Every site has its own opportunities and challenges and I’m here to help the client through all stages of the planning and building process,” she says.
Farrell likes to put herself in her client’s shoes when she is designing a home to suit their specific needs in a creative way, to see how they live and how they operate.
“My most successful projects are the ones where I am involved from the start – so the whole house is brought together as one cohesive project,” says Farrell.
This includes the entire process from planning to designing, building and decorating.
Being able to have input right from the start means she can make suggestions on landscape and forms and how the building connects into the landscape.
“The package I offer is the bringing together of a specific site, and people’s hopes and dreams.” Queenstown’s alpine scenery and fascinating geology often provide her inspiration, as do the various landforms, changing seasons, ever-changing colours and light in the mountains and lakes.

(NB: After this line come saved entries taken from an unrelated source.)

/-- 42_register_alu.md R160, 40_execution_cycle.md R100: the draw is used only if the instruction is Cxnn. -/
def Obligations.DrawMattersToRndOnly : Prop :=
  ∀ (s : State) (r r' : Byte),
    (∀ bytes rest x nn, s.fetchBytes = .ok bytes → decode bytes ≠ .instr (.rnd x nn) rest) →
    hostOp (.step r) s = hostOp (.step r') s

/-! ## Control transfer (41_control_flow.md) -/

/-- R123. -/
def Obligations.JumpSetsPc : Prop :=
  ∀ (s : State) (nnn : BitVec 12),
    encodedAs (.jp nnn) 0x1000 0xF000 ∧
    ∃ t, exec (.jp nnn) s = .next t ∧ PcOnly s t ∧ t.pc.toNat = nnn.toNat

/-- R126: the sum is not truncated to 12 bits (the spec's decision D30, log 19). -/
def Obligations.JumpWithOffsetAddsV0 : Prop :=
  ∀ (s : State) (nnn : BitVec 12),
    encodedAs (.jpV0 nnn) 0xB000 0xF000 ∧
    ∃ t, exec (.jpV0 nnn) s = .next t ∧ PcOnly s t ∧ t.pc.toNat = nnn.toNat + (s.reg 0).toNat

/-- R124: a call with room pushes the address after it and jumps. -/
def Obligations.CallPushesReturnAddress : Prop :=
  ∀ (s : State) (nnn : BitVec 12), s.sp.val < 16 →
    encodedAs (.call nnn) 0x2000 0xF000 ∧
    ∃ t, exec (.call nnn) s = .next t ∧
      t = { s with stack := t.stack, sp := t.sp, pc := t.pc, redraw := false } ∧ SameMemory s t ∧
      t.pc.toNat = nnn.toNat ∧ t.sp.val = s.sp.val + 1 ∧
      ∀ k : Fin 16, t.stack.get k = if k.val = s.sp.val then s.pc + 2 else s.stack.get k

/-- R121: a return with an entry pops it; the entries stay. -/
def Obligations.ReturnPopsIntoPc : Prop :=
  ∀ s : State, 0 < s.sp.val →
    encodedAs .ret 0x00EE 0xFFFF ∧
    ∃ t, exec .ret s = .next t ∧ t = { s with sp := t.sp, pc := t.pc, redraw := false } ∧ SameMemory s t ∧
      t.sp.val + 1 = s.sp.val ∧ ∀ k : Fin 16, k.val = t.sp.val → t.pc = s.stack.get k

/-- R122, R125 (silent by the spec's decision D9, log 15): a call on a full stack and a return on an empty one only
advance. -/
def Obligations.FullCallAndEmptyReturnOnlyAdvance : Prop :=
  ∀ (s : State) (nnn : BitVec 12),
    (s.sp.val = 16 → exec (.call nnn) s = .next { s with pc := s.pc + 2, redraw := false }) ∧
    (s.sp.val = 0 → exec .ret s = .next { s with pc := s.pc + 2, redraw := false })

/-- R127, R128: the skips on an immediate. That a skip adds 2 more to pc is R120, marked there as derived. -/
def Obligations.ImmediateSkips : Prop :=
  ∀ (s : State) (x : RegIdx) (nn : Byte),
    encodedAs (.seImm x nn) 0x3000 0xF000 ∧ encodedAs (.sneImm x nn) 0x4000 0xF000 ∧
    (∃ t, exec (.seImm x nn) s = .next t ∧ PcOnly s t ∧ t.pc = if s.reg x = nn then s.pc + 4 else s.pc + 2) ∧
    ∃ t, exec (.sneImm x nn) s = .next t ∧ PcOnly s t ∧ t.pc = if s.reg x = nn then s.pc + 2 else s.pc + 4

/-- R129, R130: the skips on two registers (R120, marked there as derived). -/
def Obligations.RegisterSkips : Prop :=
  ∀ (s : State) (x y : RegIdx),
    encodedAs (.seReg x y) 0x5000 0xF00F ∧ encodedAs (.sneReg x y) 0x9000 0xF00F ∧
    (∃ t, exec (.seReg x y) s = .next t ∧ PcOnly s t ∧ t.pc = if s.reg x = s.reg y then s.pc + 4 else s.pc + 2) ∧
    ∃ t, exec (.sneReg x y) s = .next t ∧ PcOnly s t ∧ t.pc = if s.reg x = s.reg y then s.pc + 2 else s.pc + 4

/-- 40_execution_cycle.md R101 and 70_reset_and_hazards.md R285 (the spec's decisions D10 and D28, log 16): a step changes no
state, and returns redraw = false, in the parked states: a Faulted core, a waiting core, and a running core whose fetched word
is a jump to itself. -/
def Obligations.ParkedStates : Prop :=
  ∀ s : State,
    ((∃ info, s.execState = .faulted info) → Parked s) ∧
    ((∃ x, s.execState = .waitingForKey x) → Parked s) ∧
    (∀ bytes rest nnn, s.execState = .running → s.fetchBytes = .ok bytes → decode bytes = .instr (.jp nnn) rest →
      nnn.toNat = s.pc.toNat → Parked s)

/-! ## Register loads, ALU and random (42_register_alu.md) -/

/-- R141. -/
def Obligations.LoadImmediate : Prop :=
  ∀ (s : State) (x : RegIdx) (nn : Byte),
    encodedAs (.ldImm x nn) 0x6000 0xF000 ∧
    ∃ t, exec (.ldImm x nn) s = .next t ∧ RegistersOnly s t ∧ ∀ z, t.reg z = if z = x then nn else s.reg z

/-- R142 to R146: no flag is written (the spec's decision D6, log 12). -/
def Obligations.AddImmediateCopyAndLogicSetNoFlag : Prop :=
  ∀ (s : State) (x y : RegIdx) (nn : Byte),
    encodedAs (.addImm x nn) 0x7000 0xF000 ∧
    encodedAs (.ldReg x y) 0x8000 0xF00F ∧ encodedAs (.orReg x y) 0x8001 0xF00F ∧
    encodedAs (.andReg x y) 0x8002 0xF00F ∧ encodedAs (.xorReg x y) 0x8003 0xF00F ∧
    (∃ t, exec (.addImm x nn) s = .next t ∧ RegistersOnly s t ∧
      (t.reg x).toNat = ((s.reg x).toNat + nn.toNat) % 256 ∧ ∀ z, z ≠ x → t.reg z = s.reg z) ∧
    (∃ t, exec (.ldReg x y) s = .next t ∧ RegistersOnly s t ∧
      ∀ z, t.reg z = if z = x then s.reg y else s.reg z) ∧
    (∃ t, exec (.orReg x y) s = .next t ∧ RegistersOnly s t ∧
      ∀ z, t.reg z = if z = x then s.reg x ||| s.reg y else s.reg z) ∧
    (∃ t, exec (.andReg x y) s = .next t ∧ RegistersOnly s t ∧
      ∀ z, t.reg z = if z = x then s.reg x &&& s.reg y else s.reg z) ∧
    ∃ t, exec (.xorReg x y) s = .next t ∧ RegistersOnly s t ∧
      ∀ z, t.reg z = if z = x then s.reg x ^^^ s.reg y else s.reg z

/-- R147: with x = F the carry replaces the sum (VF written last is the spec's decision D5, log 11). -/
def Obligations.AddSetsCarryLast : Prop :=
  ∀ (s : State) (x y : RegIdx),
    encodedAs (.addReg x y) 0x8004 0xF00F ∧
    ∃ t, exec (.addReg x y) s = .next t ∧ RegistersOnly s t ∧
      t.reg vf = (if 255 < (s.reg x).toNat + (s.reg y).toNat then 1 else 0) ∧
      (x ≠ vf → (t.reg x).toNat = ((s.reg x).toNat + (s.reg y).toNat) % 256) ∧
      ∀ z, z ≠ x → z ≠ vf → t.reg z = s.reg z

/-- R148, R150: the flag is the STRICT comparison before the operation (90_conflicts.md C4, log 17), written last (the spec's
decision D5, log 11). -/
def Obligations.SubtractsSetStrictFlagLast : Prop :=
  ∀ (s : State) (x y : RegIdx),
    encodedAs (.subReg x y) 0x8005 0xF00F ∧ encodedAs (.subn x y) 0x8007 0xF00F ∧
    (∃ t, exec (.subReg x y) s = .next t ∧ RegistersOnly s t ∧
      t.reg vf = (if (s.reg y).toNat < (s.reg x).toNat then 1 else 0) ∧
      (x ≠ vf → (t.reg x).toNat = (256 + (s.reg x).toNat - (s.reg y).toNat) % 256) ∧
      ∀ z, z ≠ x → z ≠ vf → t.reg z = s.reg z) ∧
    ∃ t, exec (.subn x y) s = .next t ∧ RegistersOnly s t ∧
      t.reg vf = (if (s.reg x).toNat < (s.reg y).toNat then 1 else 0) ∧
      (x ≠ vf → (t.reg x).toNat = (256 + (s.reg y).toNat - (s.reg x).toNat) % 256) ∧
      ∀ z, z ≠ x → z ≠ vf → t.reg z = s.reg z

/-- R149, R151 under both values of SHIFT_SOURCE (the spec's decision D4, log 10): logical shifts by one, the bit shifted out
written to VF last (D5, log 11). -/
def Obligations.ShiftsByOneSetFlagLast : Prop :=
  ∀ (s : State) (x y src : RegIdx), src = (if s.cfg.shiftSource = .vx then x else y) →
    encodedAs (.shr x y) 0x8006 0xF00F ∧ encodedAs (.shl x y) 0x800E 0xF00F ∧
    (∃ t, exec (.shr x y) s = .next t ∧ RegistersOnly s t ∧
      (t.reg vf).toNat = (s.reg src).toNat % 2 ∧
      (x ≠ vf → (t.reg x).toNat = (s.reg src).toNat / 2) ∧
      ∀ z, z ≠ x → z ≠ vf → t.reg z = s.reg z) ∧
    ∃ t, exec (.shl x y) s = .next t ∧ RegistersOnly s t ∧
      (t.reg vf).toNat = (s.reg src).toNat / 128 ∧
      (x ≠ vf → (t.reg x).toNat = (s.reg src).toNat * 2 % 256) ∧
      ∀ z, z ≠ x → z ≠ vf → t.reg z = s.reg z

/-- R161, R160: the draw masked by nn, whatever the draw is; one draw is taken and nothing else changes (the draw as a free
value of the model: the spec's decision D17, log 2; no flag: D6, log 12). -/
def Obligations.RandomIsMaskedDraw : Prop :=
  ∀ (s : State) (x : RegIdx) (nn : Byte),
    encodedAs (.rnd x nn) 0xC000 0xF000 ∧
    ∃ t, exec (.rnd x nn) s = .next t ∧ SameMemory s t ∧
      t = { s with v := t.v, pc := s.pc + 2, redraw := false, draw := none, freeCount := s.freeCount + 1 } ∧
      (∀ z, t.reg z = if z = x then s.randomByte &&& nn else s.reg z) ∧ t.reg x &&& ~~~nn = 0

/-- R160, R161 at the host's interface: a step that runs Cxnn uses the draw the host gave with it, for every draw. -/
def Obligations.HostDrawReachesRnd : Prop :=
  ∀ (s : State) (r nn : Byte) (x : RegIdx) (bytes rest : List Byte),
    s.execState = .running → s.fetchBytes = .ok bytes → decode bytes = .instr (.rnd x nn) rest →
    ∃ t, hostOp (.step r) s = .next (t, .redraw false) ∧
      (∀ z, t.reg z = if z = x then r &&& nn else s.reg z) ∧ t.pc = s.pc + 2

/-! ## Index register and memory (43_index_memory.md) -/

/-- R170, R172. -/
def Obligations.IndexLoads : Prop :=
  ∀ (s : State) (nnn : BitVec 12) (x : RegIdx),
    encodedAs (.ldI nnn) 0xA000 0xF000 ∧ encodedAs (.ldF x) 0xF029 0xF0FF ∧
    (∃ t, exec (.ldI nnn) s = .next t ∧ t = { s with index := t.index, pc := s.pc + 2, redraw := false } ∧
      SameMemory s t ∧ t.index.toNat = nnn.toNat) ∧
    ∃ t, exec (.ldF x) s = .next t ∧ t = { s with index := t.index, pc := s.pc + 2, redraw := false } ∧
      SameMemory s t ∧ t.index.toNat = 0x50 + (s.reg x).toNat % 16 * 5

/-- R171: modulo 2^16, no flag (the spec's decision D6, log 12). -/
def Obligations.IndexAddWraps : Prop :=
  ∀ (s : State) (x : RegIdx),
    encodedAs (.addI x) 0xF01E 0xF0FF ∧
    ∃ t, exec (.addI x) s = .next t ∧ t = { s with index := t.index, pc := s.pc + 2, redraw := false } ∧
      SameMemory s t ∧ t.index.toNat = (s.index.toNat + (s.reg x).toNat) % 65536

/-- R173 where the three bytes can be accessed, under both policies (the policies are the spec's decision D2): the digits
are stored at the addresses the range check answers for I, I + 1, I + 2, and every other byte and I are unchanged. -/
def Obligations.BcdStoresDecimalDigits : Prop :=
  ∀ (s : State) (x : RegIdx), s.accessible 3 →
    encodedAs (.ldB x) 0xF033 0xF0FF ∧
    ∃ t, exec (.ldB x) s = .next t ∧ MemoryOnly s t ∧
      (∀ a, s.reaches 0 a → (t.byteAt a).toNat = (s.reg x).toNat / 100) ∧
      (∀ a, s.reaches 1 a → (t.byteAt a).toNat = (s.reg x).toNat / 10 % 10) ∧
      (∀ a, s.reaches 2 a → (t.byteAt a).toNat = (s.reg x).toNat % 10) ∧
      ∀ a, (∀ k, k < 3 → ¬ s.reaches k a) → t.byteAt a = s.byteAt a

/-- R174 where the x + 1 bytes can be accessed, under both policies (D2); I is unchanged (the spec's decision D7, log 13). -/
def Obligations.StoreRegistersFromIndexUp : Prop :=
  ∀ (s : State) (x : RegIdx), s.accessible (x.val + 1) →
    encodedAs (.stRegs x) 0xF055 0xF0FF ∧
    ∃ t, exec (.stRegs x) s = .next t ∧ MemoryOnly s t ∧
      (∀ (k : RegIdx) (a : Nat), k ≤ x → s.reaches k.val a → t.byteAt a = s.reg k) ∧
      ∀ a, (∀ k, k ≤ x.val → ¬ s.reaches k a) → t.byteAt a = s.byteAt a

/-- R175 where the x + 1 bytes can be accessed, under both policies (D2); I is unchanged (the spec's decision D7, log 13). -/
def Obligations.LoadRegistersFromIndexUp : Prop :=
  ∀ (s : State) (x : RegIdx), s.accessible (x.val + 1) →
    encodedAs (.ldRegs x) 0xF065 0xF0FF ∧
    ∃ t, exec (.ldRegs x) s = .next t ∧ RegistersOnly s t ∧
      (∀ (k : RegIdx) (a : Nat), k ≤ x → s.reaches k.val a → t.reg k = s.byteAt a) ∧
      ∀ k : RegIdx, x < k → t.reg k = s.reg k

/-- R173, R174, R175, 44_display.md R191, exceptions (the spec's decisions D2, D19, log 7): where some byte lies past the end
of memory under policy fault, the exception is taken with the first such address and no byte, register or pixel changes. -/
def Obligations.DataOutsideMemoryIsTaken : Prop :=
  ∀ (s : State) (x y : RegIdx) (n : Nat),
    (s.inaccessible 3 → exec (.ldB x) s = .next s.dataFaulted) ∧
    (s.inaccessible (x.val + 1) → exec (.stRegs x) s = .next s.dataFaulted) ∧
    (s.inaccessible (x.val + 1) → exec (.ldRegs x) s = .next s.dataFaulted) ∧
    (n ≤ 15 → s.inaccessible n → exec (.drw x y n) s = .next s.dataFaulted)

/-- R175 (marked there as derived): Fx55 and then Fx65 with the same x and I restore every register. -/
def Obligations.StoreThenLoadRestoresRegisters : Prop :=
  ∀ (s : State) (x : RegIdx), s.accessible (x.val + 1) →
    ∃ t u, exec (.stRegs x) s = .next t ∧ exec (.ldRegs x) t = .next u ∧ u.index = s.index ∧
      ∀ z, u.reg z = s.reg z

/-- 70_reset_and_hazards.md R281, 20_memory.md R64 (the spec's decision D22): a word stored over the next instruction is the
word the next step fetches. -/
def Obligations.StoredWordIsFetchedNext : Prop :=
  ∀ s : State, s.pc.toNat + 3 < 4096 → s.index = s.pc + 2 →
    ∃ t, exec (.stRegs 1) s = .next t ∧ t.fetchBytes = .ok [s.reg 0, s.reg 1]

/-! ## Display (44_display.md) -/

/-- R190. -/
def Obligations.ClearZeroesEveryPixel : Prop :=
  ∀ s : State, encodedAs .cls 0x00E0 0xFFFF ∧
    ∃ t, exec .cls s = .next t ∧ t = { s with fb := t.fb, pc := s.pc + 2, redraw := true } ∧ SameMemory s t ∧
      ∀ p, t.pixelAt p = false

/-- R191 to R195 where the n bytes can be accessed, under both policies: each pixel under the sprite is the exclusive-or of
its old value and the sprite bit, every other pixel is kept, and VF is the collision flag, written last (the spec's decisions
D2, D5, D11, D12, log 9, log 11). -/
def Obligations.DrawXorsSpriteAndFlagsCollision : Prop :=
  ∀ (s : State) (x y : RegIdx) (n : Nat), n ≤ 15 → s.accessible n →
    encodedAs (.drw x y n) 0xD000 0xF000 ∧
    ∃ t, exec (.drw x y n) s = .next t ∧
      t = { s with v := t.v, fb := t.fb, pc := s.pc + 2, redraw := true } ∧ SameMemory s t ∧
      (∀ z, z ≠ vf → t.reg z = s.reg z) ∧
      (∀ r c, r < n → c < 8 →
        t.pixelAt (s.target x y r c) = (s.pixelAt (s.target x y r c) ^^ s.spriteAt r c)) ∧
      (∀ p, (∀ r c, r < n → c < 8 → p ≠ s.target x y r c) → t.pixelAt p = s.pixelAt p) ∧
      (s.collides x y n → t.reg vf = 1) ∧ (¬ s.collides x y n → t.reg vf = 0)

/-- R192, R196 (marked there as derived): VF is 1 iff the draw erased at least one pixel; a draw of no rows reads no memory,
changes no pixel, clears VF and signals a redraw. -/
def Obligations.FlagIsOneIffADrawErased : Prop :=
  ∀ (s : State) (x y : RegIdx) (n : Nat),
    (∀ t, n ≤ 15 → exec (.drw x y n) s = .next t → t.redraw = true →
      (t.reg vf = 1 ↔ ∃ p, s.pixelAt p = true ∧ t.pixelAt p = false)) ∧
    exec (.drw x y 0) s = .next { s.setReg vf 0 with pc := s.pc + 2, redraw := true }

/-- R197 (marked there as derived): drawing the same sprite twice at the same place restores every pixel, and the second
draw collides iff some 1 bit lands on a pixel that was 0 before the first. R197 assumes the same Vx and Vy in both draws: x = F
and y = F are left out, because the first draw overwrites VF. The bytes' address, their bit order, the policies and the flag
written last are the spec's decisions D11, D12, D2, D5 (log 9, log 7, log 11). -/
def Obligations.DrawingTwiceRestoresPixels : Prop :=
  ∀ (s : State) (x y : RegIdx) (n : Nat), n ≤ 15 → s.accessible n → x ≠ vf → y ≠ vf →
    ∃ t u, exec (.drw x y n) s = .next t ∧ exec (.drw x y n) t = .next u ∧ u.fb = s.fb ∧
      (u.reg vf = 1 ↔
        ∃ r c, r < n ∧ c < 8 ∧ s.spriteAt r c = true ∧ s.pixelAt (s.target x y r c) = false)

She uses a palette of materials carefully selected so they to relate to the building form, in a style that “often tends towards modern with clean lines.”
Farrell plans for mud rooms, wet rooms and airlock entries if clients are planning on spending winters in their homes.
She often prefers low maintenance claddings, such as ColorsteelTM or Vulcan Cladding – a premium weatherboard timber, created from Abodo’s thermally modified New Zealand plantation timber, being mindful of time and cost for her clients.
She designed a beautiful home at Jacks Point using the Vulcan Cladding which is coated in a protector oil.
The straw-coloured finish sits well with the surrounding tussock landscape and complies with the strict covenants at Jack’s Point which required a natural palette of materials.
Lately most of her projects have been residential builds and high-end luxury rentals, like a stunning holiday house she calls “Tilt Shift,” with fantastic 180 degree lake views in Queenstown.

Design with wow factor in Wakatipu

Design with wow factor in Wakatipu

“The site is steep, like many we deal with, and the design methodology explored the shift and tilt of the rock strata seen on site. Tilting and shifting materials and forms to create an abstraction, as a tilt shift photographic lens would do.”
Meanwhile in the “Reflections” holiday home, Farrell worked with a flat site with the 360 degree mountain views reflected in the landscape ponds.
“The concept was to create individual pods that give separation within the house. Each pod has been carefully placed for privacy, to get views of the main ponds, and for North sun. They are connected by a gallery, displaying some of the owner-artist’s paintings.”
Queenstown is booming, with builders often booked up to a year in advance, so anyone wanting to build needs to plan well ahead, says Farrell. Whilst some people may balk at the fee charged by an architect, Farrell says the investment is cost-saving in the long run.
“I’ve literally saved the value of my fee for clients in the build cost through careful management.”
It’s most important that her clients think of their home as a personal project, she says. “The successful projects are the ones where we don’t worry about resale value.”
“I want people to understand that we can do something that is really special for them. It’s where you live and how you live, and making it comfortable for you when you come home from work – rather than making an extra bathroom.”
“If you come to re-sell, other people will see the value in what you’ve done to make it special.”